**Assignment**.
Only the lines from the beginning of the data below through the line that contains "unfold execOpticsPoll" should be repeated, exactly as written.
Task inputs Start Marker
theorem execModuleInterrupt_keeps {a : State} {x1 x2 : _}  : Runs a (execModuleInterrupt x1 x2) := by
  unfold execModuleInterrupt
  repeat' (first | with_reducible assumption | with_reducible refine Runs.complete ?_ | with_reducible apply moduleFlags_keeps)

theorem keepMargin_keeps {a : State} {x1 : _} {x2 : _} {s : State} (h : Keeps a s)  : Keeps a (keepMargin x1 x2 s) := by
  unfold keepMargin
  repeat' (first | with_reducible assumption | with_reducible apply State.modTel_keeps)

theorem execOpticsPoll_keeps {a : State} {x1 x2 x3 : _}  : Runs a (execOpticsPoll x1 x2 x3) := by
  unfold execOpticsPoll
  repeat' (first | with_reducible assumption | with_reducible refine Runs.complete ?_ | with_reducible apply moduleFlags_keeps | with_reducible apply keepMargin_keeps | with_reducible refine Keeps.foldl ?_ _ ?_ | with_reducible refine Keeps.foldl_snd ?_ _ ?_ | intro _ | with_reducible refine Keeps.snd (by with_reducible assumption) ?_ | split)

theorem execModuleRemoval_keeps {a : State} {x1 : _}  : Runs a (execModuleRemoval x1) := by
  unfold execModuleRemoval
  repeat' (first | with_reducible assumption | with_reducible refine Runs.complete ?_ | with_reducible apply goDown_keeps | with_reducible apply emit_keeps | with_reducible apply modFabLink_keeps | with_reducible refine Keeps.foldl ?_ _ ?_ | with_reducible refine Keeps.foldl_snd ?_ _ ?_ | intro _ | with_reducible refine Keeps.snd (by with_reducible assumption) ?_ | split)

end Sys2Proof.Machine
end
Task inputs End Marker
**Result of this task**.
theorem execModuleInterrupt_keeps {a : State} {x1 x2 : _}  : Runs a (execModuleInterrupt x1 x2) := by
  unfold execModuleInterrupt
  repeat' (first | with_reducible assumption | with_reducible refine Runs.complete ?_ | with_reducible apply moduleFlags_keeps)

theorem keepMargin_keeps {a : State} {x1 : _} {x2 : _} {s : State} (h : Keeps a s)  : Keeps a (keepMargin x1 x2 s) := by
  unfold keepMargin
  repeat' (first | with_reducible assumption | with_reducible apply State.modTel_keeps)

theorem execOpticsPoll_keeps {a : State} {x1 x2 x3 : _}  : Runs a (execOpticsPoll x1 x2 x3) := by
  unfold execOpticsPoll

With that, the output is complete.